Shark Tank star and Dallas Mavericks supremo Mark Cuban appears to be growing increasingly bullish on all things crypto-related, claiming that “blockchain-driven assets have now legitimately become stores of value.”

Adding to the mainstream narrative that while crypto appears to be unfit as a means of exchange, it appears to have carved a niche for itself as an inflation-proof store of value, Cuban waxed lyrical about tokens in a recent blog post.

He opined that when it comes to cryptoassets, they are “all are stores of value.”

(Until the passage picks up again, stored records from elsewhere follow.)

-- ==== Sys2Proof/Syntax.lean ====
section
/-!
DEFINITION. The instructions: one constructor for each row of spec/opcode_table.json, and the two kinds of code word that
name them (30_encoding.md rules R80, R89, R94).
-/

namespace Sys2Proof

/-- One constructor a row of spec/opcode_table.json. The frames are what the microprogram sends; the host operations read their
operands from the request registers, so they carry none. -/
inductive Instr where
  /-- `PANEL_SET`, command frame 0x00 (R200). -/
  | panelSet
  /-- `PWR_SET`, command frame 0x01 (R201). -/
  | pwrSet
  /-- `PWR_OFF`, command frame 0x02 (R202). -/
  | pwrOff
  /-- `PWR_ON`, command frame 0x04 (R203). -/
  | pwrOn
  /-- `DEEP_SLEEP`, command frame 0x07 (R204). -/
  | deepSleep
  /-- `DATA_OLD`, command frame 0x10 (R205). -/
  | dataOld
  /-- `REFRESH`, command frame 0x12 (R206). -/
  | refresh
  /-- `DATA_NEW`, command frame 0x13 (R207). -/
  | dataNew
  /-- `PANEL_SET2`, command frame 0x15 (R208). -/
  | panelSet2
  /-- `VCOM_CDI`, command frame 0x50 (R209). -/
  | vcomCdi
  /-- `TCON_SET`, command frame 0x60 (R210). -/
  | tconSet
  /-- `RES_SET`, command frame 0x61 (R211). -/
  | resSet
  /-- `STATUS`, command frame 0x71 (R212). -/
  | status
  /-- `DATA`, the data frame of byte `d` (R213). -/
  | data (d : Byte)
  /-- `set_pixel x, y, color`, `OP = 0b000` (R110). -/
  | setPixel
  /-- `draw_line x1, y1, x2, y2, color`, `OP = 0b001` (R113). -/
  | drawLine
  /-- `fill color`, `OP = 0b010` (R116). -/
  | fill
  /-- `map_value value, in_lo, in_hi, out_lo, out_hi`, `OP = 0b011` (R118). -/
  | mapValue
  /-- `update_screen`, `OP = 0b100` (R170). -/
  | updateScreen
  /-- `clean_screen`, `OP = 0b101` (R171). -/
  | cleanScreen
  /-- The reserved code `OP = 0b110` (R95). -/
  | reserved6
  /-- The reserved code `OP = 0b111` (R95). -/
  | reserved7
  deriving DecidableEq, Repr

/-- A code word: a 9-bit frame word, fetched from the microprogram, or a 3-bit host operation code, fetched from the request
port. The two tables of the spec are separate code spaces (R80, R94). -/
inductive Code where
  | frame (fw : FrameWord)
  | host (op : OpCode)
  deriving DecidableEq, Repr

end Sys2Proof
end

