-- ==== Sys2Proof/Machine/Flags.lean ====
section
/-!
DEFINITION. The two flags (10_state.md rule R25) and the sequence position that INFLIGHT goes with (R24). There are no condition
codes.
-/

namespace Sys2Proof.Machine

/-- `TXERR <- 1` on a failed `TX`, sticky; nothing else (R25, R137, R232). -/
def noteTx (s : State) : State := (dropTx s).setTxerr (s.txerr || !txAnswer s)

/-- Acceptance of an update or a clean: `INFLIGHT <- 1; SRC <- src; UPC <- 0` (R170, R171). -/
def acceptScreen (src : Src) (s : State) : State :=
  (s.setInflight true).setSeq (some { upc := 0, cnt := 0, src := src })

/-- Completion: `INFLIGHT <- 0`, the sequence position discarded (R180). -/
def complete (s : State) : State := (s.setInflight false).setSeq none

/-- The terminal index of the microprogram (R24, R172). -/
def terminalUpc : Nat := 31

/-- A microprogram step is complete: `UPC <- UPC + 1`, `CNT` back to 0; at 31 the operation is complete (R24, R180). With nothing
in flight there is no position to move. -/
def advance (s : State) : State :=
  match s.seq with
  | none => s
  | some q => if q.upc + 1 < terminalUpc then s.setSeq (some { q with upc := q.upc + 1, cnt := 0 }) else complete s

/-- One data byte of a step with `len` bytes is sent: `CNT` counts up by one, and the step completes at its length (R24). -/
def advanceByte (len : Nat) (s : State) : State :=
  match s.seq with
  | none => s
  | some q => if q.cnt + 1 < len then s.setSeq (some { q with cnt := q.cnt + 1 }) else advance s

end Sys2Proof.Machine
end

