-- ==== Sys2Proof/Laws/Frame.lean ====
section
/-!
SUPPORT. The frame word: taking it apart gives what it was assembled from (30_encoding.md R80, R90).
-/

namespace Sys2Proof

@[simp] theorem frameD_frameWord (v : Byte) (isCommand : Bool) : frameD (frameWord v isCommand) = !isCommand := by
  cases isCommand <;> revert v <;> decide

@[simp] theorem frameValue_frameWord (v : Byte) (isCommand : Bool) : frameValue (frameWord v isCommand) = v := by
  cases isCommand <;> revert v <;> decide

/-- A frame word is assembled from its own parts. -/
theorem frameWord_parts (fw : FrameWord) : frameWord (frameValue fw) (!frameD fw) = fw := by
  revert fw; decide

/-- A data frame decodes to its byte, whatever the byte (R213). -/
theorem decodeFrame_data (d : Byte) : decodeFrame (frameWord d false) = some (.data d) := by
  simp [decodeFrame]

/-- A command frame decodes by the table of command codes (R89). -/
theorem decodeFrame_command (b : Byte) : decodeFrame (frameWord b true) = commandTable.lookup b := by
  simp [decodeFrame]

/-- Every host operation code is one of the eight rows (R94, R95). -/
theorem decodeHost_isSome (op : OpCode) : ∃ i, decodeHost op = some i := by
  have h : ∀ op, (decodeHost op).isSome = true := by decide
  exact Option.isSome_iff_exists.1 (h op)

end Sys2Proof
end

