/-- Settles O17: a step in flight is one of the moves of the sequencer, which keep the host's side. -/
theorem operationInFlightLeavesTheHostSide : Obligations.OperationInFlightLeavesTheHostSide := by
  intro s t hi h
  obtain ⟨hhost, -⟩ := step_inflight_moves hi h
  exact hhost

/-! ### Acceptance -/

/-- Settles O46: the gate lets both operations pass. -/
theorem screenOperationsAreAccepted : Obligations.ScreenOperationsAreAccepted := by
  intro s h
  rw [exec, execUpdateScreen, hostGate_of_accepts _ h, exec, execCleanScreen, hostGate_of_accepts _ h]
  exact ⟨rfl, rfl⟩

/-! ### Placing one code word -/

/-- A step from the microprogram index where a command stands executes that command (R172, log 17). -/
theorem step_placeAt_commandUpc {i : Instr} (hi : i.isCommand = true) (s : State) :
    step (placeAt (commandUpc i) s) = exec i (placeAt (commandUpc i) s) := by
  rw [step_eq_rowStep (q := { upc := commandUpc i, cnt := 0, src := .fb }) rfl rfl]
  cases i <;> simp only [Instr.isCommand, Bool.false_eq_true] at hi
  all_goals rfl

/-- What a memory reads at address 0 after a write there, in canonical form or not: the write stands first (R16). -/
theorem memRead_memWrite_zero (m : Memory) (v : Byte) : memRead (memWrite m 0 v) 0 = v := by
  cases m with
  | nil => rfl
  | cons cell m =>
    obtain ⟨k, b⟩ := cell
    rw [memWrite]
    split
    · rfl
    · rw [if_pos (by omega)]; rfl

/-- A step from the placement of a data byte executes the data frame of that byte (R172, log 17). -/
theorem step_placeAt_data {s : State} (hn : 0 < s.cfg.n) (d : Byte) :
    step (placeAt 21 (s.setFb (memWrite s.fb 0 d))) = exec (.data d) (placeAt 21 (s.setFb (memWrite s.fb 0 d))) := by
  have hrow : micro s.cfg .fb 21 = .payload (.image s.cfg.n) := rfl
  rw [step_eq_rowStep (q := { upc := 21, cnt := 0, src := .fb }) rfl rfl]
  have hbyte := memRead_memWrite_zero s.fb d
  simp only [placeAt, State.setSeq_cfg, State.setInflight_cfg, State.setFb_cfg, hrow, rowStep, payloadLen, if_pos hn,
    payloadByte, State.setSeq_fb, State.setInflight_fb, State.setFb_fb, hbyte]
  rfl

/-- A placed frame is the next executed (log 17). -/
theorem step_placeFrame {s : State} (hn : 0 < s.cfg.n) {fw : FrameWord} {i : Instr} (hdec : decodeFrame fw = some i) :
    step (placeFrame fw s) = exec i (placeFrame fw s) := by
  rw [placeFrame, hdec]
  cases hD : frameD fw with
  | true =>
    obtain rfl : Instr.data (frameValue fw) = i := by simpa [decodeFrame, hD] using hdec
    exact step_placeAt_data hn _
  | false =>
    have hmem : (frameValue fw, i) ∈ commandTable := mem_of_lookup_eq_some (by simpa [decodeFrame, hD] using hdec)
    have hcommands : ∀ row ∈ commandTable, row.2.isCommand = true := by decide
    exact step_placeAt_commandUpc (hcommands _ hmem) s

/-- Placing a frame keeps the configuration and the trace. -/
theorem placeFrame_keeps (fw : FrameWord) (s : State) :
    (placeFrame fw s).cfg = s.cfg ∧ (placeFrame fw s).env.trace = s.env.trace := by
  unfold placeFrame
  split
  · exact ⟨rfl, rfl⟩
  · split <;> exact ⟨rfl, rfl⟩

/-- Settles O11: a frame is placed at the row that sends it, and a host code as the first request. -/
theorem placedWordIsTheNextExecuted : Obligations.PlacedWordIsTheNextExecuted := by
  intro s nbits w i hn hdec
  obtain ⟨c, hcode, hdec⟩ := Option.bind_eq_some_iff.1 hdec
  have hplace : s.withFetchWord nbits w = placeCode c s := by simp only [State.withFetchWord, hcode]
  rw [hplace]
  cases c with
  | frame fw => exact ⟨_, step_placeFrame hn hdec, placeFrame_keeps fw s⟩
  | host op =>
    obtain ⟨j, hj, hstep⟩ := step_of_request (s := placeHost op s) rfl rfl
    obtain rfl : i = j := Option.some.inj (hdec.symm.trans hj)
    exact ⟨_, hstep, rfl, rfl⟩

end Sys2Proof.Machine
end

section
/-!
PROOFS. The statements of 44_protocol_fsm.md about runs in flight: the six states of the protocol (O47 to O52), the whole operation
(O53), and what R182 counts of it (O54).

One theorem runs any number of rows of the microprogram (`rows_run`). Each state of the protocol is a block of rows, and so is the
whole operation; what the rules write out for it is what its rows emit.
-/

namespace Sys2Proof.Machine

/-! ### What a row emits -/

/-- The data bytes of a payload, in the order in which they are sent (R24, R176). -/
def payloadBytes (m : Memory) (p : Payload) : List Byte := (List.range (payloadLen p)).map (payloadByte m · p)

/-- The events of a row, whose wait finds the panel not ready `k` times (R160, R172). -/
def rowTrace (c : Cfg) (m : Memory) (k : Nat) : Micro → List Event
  | .drive l => [.gw .rst l]
  | .delay d => [.dly d (c.duration d)]
  | .command b => commandTrace c b
  | .payload p => (payloadBytes m p).flatMap (dataTrace c)
  | .wait => waitTrace c k
  | .terminal => []

/-- The busy answers a row uses up: those of its wait (R160). -/
def rowAnswers (c : Cfg) (k : Nat) : Micro → List Level
  | .wait => waitAnswers c k
  | .drive _ | .delay _ | .command _ | .payload _ | .terminal => []

/-- The steps a row takes: one for each data byte or poll, and one for a payload without bytes (logs 11 and 29). -/
def rowSteps (k : Nat) : Micro → Nat
  | .payload p => max 1 (payloadLen p)
  | .wait => k + 1
  | .drive _ | .delay _ | .command _ | .terminal => 1

/-- The start of row `upc`; no position from 31 on (R24, R180). -/
def rowStart (src : Src) (upc : Nat) : Option SeqPos :=
  if upc < 31 then some { upc := upc, cnt := 0, src := src } else none

/-! ### Where a run has got to -/

/-- Every call returns, and the position is `pos`, with INFLIGHT 1 exactly when there is one (R24, R25). -/
structure Stands (s : State) (pos : Option SeqPos) : Prop where
  inflight : s.inflight = pos.isSome
  seq : s.seq = pos
  caps : CapsReturn s

/-- A run has got from `s` to `t`, in flight or at its end: these events, this position, these answers left, the host's side kept. -/
structure Arrived (s t : State) (es : List Event) (pos : Option SeqPos) (busy : List Level) : Prop where
  trace : t.env.trace = s.env.trace ++ es
  latches : t.pinl = es.foldl latch s.pinl
  host : KeepsHostSide s t
  stands : Stands t pos
  answers : t.env.busyIn = busy

section Arrived

variable {s t u : State} {es fs : List Event} {pos pos' : Option SeqPos} {q : SeqPos} {busy busy' : List Level}

/-- A run that has got nowhere yet. -/
theorem Stands.arrived_refl (h : Stands s pos) : Arrived s s [] pos s.env.busyIn :=
  ⟨by simp, rfl, ⟨rfl, rfl, rfl, rfl, rfl, rfl⟩, h, rfl⟩

/-- A run on from where a run has got to. -/
theorem Arrived.trans (h : Arrived s t es pos busy) (k : Arrived t u fs pos' busy') : Arrived s u (es ++ fs) pos' busy' :=
  ⟨by rw [k.trace, h.trace, List.append_assoc], by rw [k.latches, h.latches, List.foldl_append], h.host.trans k.host,
    k.stands, k.answers⟩

/-- A run in flight has reached its position. -/
theorem Arrived.reached (h : Arrived s t es (some q) busy) : Reached s t es q :=
  ⟨h.trace, h.latches, h.stands.inflight, h.stands.seq, h.host, h.stands.caps⟩

theorem Reached.arrived (h : Reached s t es q) (hbusy : t.env.busyIn = busy) : Arrived s t es (some q) busy := by
  obtain ⟨htrace, hpinl, hinflight, hseq, hhost, hcaps⟩ := h
  exact ⟨htrace, hpinl, hhost, ⟨hinflight, hseq, hcaps⟩, hbusy⟩

/-- A frame sent, before its row is complete. -/
theorem FrameSent.arrived (h : FrameSent s t es) (hs : Stands s pos) (hseq : t.seq = s.seq)
    (hinflight : t.inflight = s.inflight) : Arrived s t es pos s.env.busyIn := by
  obtain ⟨htrace, hpinl, -, hhost, hcaps, hbusy, -⟩ := h
  exact ⟨htrace, hpinl, hhost, ⟨hinflight.trans hs.inflight, hseq.trans hs.seq, hcaps⟩, hbusy⟩

/-- Events of the sequencer's own, before their row is complete. -/
theorem Stands.arrived_record (h : Stands s pos) (es : List Event) : Arrived s (record es s) es pos s.env.busyIn :=
  ⟨rfl, rfl, ⟨rfl, rfl, rfl, rfl, rfl, rfl⟩, ⟨h.inflight, h.seq, h.caps⟩, rfl⟩

/-- A complete row leads to the start of the next, or ends the operation (R24, R180). -/
theorem Arrived.advance (h : Arrived s t es (some q) busy) :
    Arrived s (Machine.advance t) es (rowStart q.src (q.upc + 1)) busy := by
  obtain ⟨hhost, henv, hpinl, -⟩ := advance_keeps t
  refine ⟨by rw [henv, h.trace], hpinl.trans h.latches, h.host.trans hhost, ?_, by rw [henv, h.answers]⟩
  have hcaps : CapsReturn (Machine.advance t) := by rw [CapsReturn, henv]; exact h.stands.caps
  obtain ⟨hnone, -⟩ | ⟨p, hp, hlt, hadv⟩ | ⟨p, hp, hge, hadv⟩ := advance_cases t
  · simp [h.stands.seq] at hnone
  · obtain rfl : q = p := Option.some.inj (h.stands.seq.symm.trans hp)
    rw [rowStart, if_pos (by exact hlt)]
    exact ⟨by rw [hadv]; exact h.stands.inflight, by rw [hadv]; rfl, hcaps⟩
  · obtain rfl : q = p := Option.some.inj (h.stands.seq.symm.trans hp)
    rw [rowStart, if_neg (by exact Nat.not_lt.2 hge)]
    exact ⟨by rw [hadv]; rfl, by rw [hadv]; rfl, hcaps⟩

/-- A byte before the last of its row raises CNT (R24). -/
theorem Arrived.advanceByte_of_lt {len : Nat} (h : Arrived s t es (some q) busy) (hlt : q.cnt + 1 < len) :
    Arrived s (advanceByte len t) es (some { q with cnt := q.cnt + 1 }) busy := by
  have hadv : advanceByte len t = t.setSeq (some { q with cnt := q.cnt + 1 }) := by
    simp only [advanceByte, h.stands.seq, if_pos hlt]
  rw [hadv]
  exact ⟨h.trace, h.latches, h.host, ⟨h.stands.inflight, rfl, h.stands.caps⟩, h.answers⟩

/-- The last byte of a row completes it (R24). -/
theorem Arrived.advanceByte_of_last {len : Nat} (h : Arrived s t es (some q) busy) (hlast : len = q.cnt + 1) :
    Arrived s (advanceByte len t) es (rowStart q.src (q.upc + 1)) busy := by
  have hadv : advanceByte len t = Machine.advance t := by
    simp only [advanceByte, h.stands.seq, if_neg (show ¬ q.cnt + 1 < len by omega)]
  rw [hadv]
  exact h.advance

end Arrived

/-! ### One row -/

section Row

variable {s : State} {q : SeqPos}

/-- `write_data`, while every call returns: its frame is sent (O37), and the sequence position stays (R151). -/
theorem writeData_sends (b : Byte) (h : CapsReturn s) :
    ∃ t, writeData b s = .next t ∧ FrameSent s t (dataTrace s.cfg b) ∧ t.seq = s.seq ∧ t.inflight = s.inflight := by
  obtain ⟨-, t, hrun, hsent⟩ := commandChannelBracketsTheByte s b h
  obtain ⟨-, hseq, hinflight⟩ := moves_writeData hrun
  exact ⟨t, hrun, hsent, hseq, hinflight⟩

/-- The number of data bytes of a payload row (R24). -/
theorem stepLen_of_payload {p : Payload} (hq : s.seq = some q) (hrow : micro s.cfg q.src q.upc = .payload p) :
    stepLen s = payloadLen p := by
  simp only [stepLen, hq, hrow]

“It has long included cryptocurrencies (cryptoassets is what they should be called, they are rarely used as currency), like Bitcoin, Ethereum and so many others, along with the tokens being created to support DeFi and other value-creating derivatives of cryptoassets. They all are Stores of Value with market cap leader Bitcoin having a decade-plus long history of transactions and wealth generation,” Cuban said, adding that “there are a growing number of investors and traders who think that the digital goods and cryptoasset marketplaces are better than old school physical markets and the stock market and most of them are young.”

“They love the fact that NO ONE has power over them,” according to the billionaire.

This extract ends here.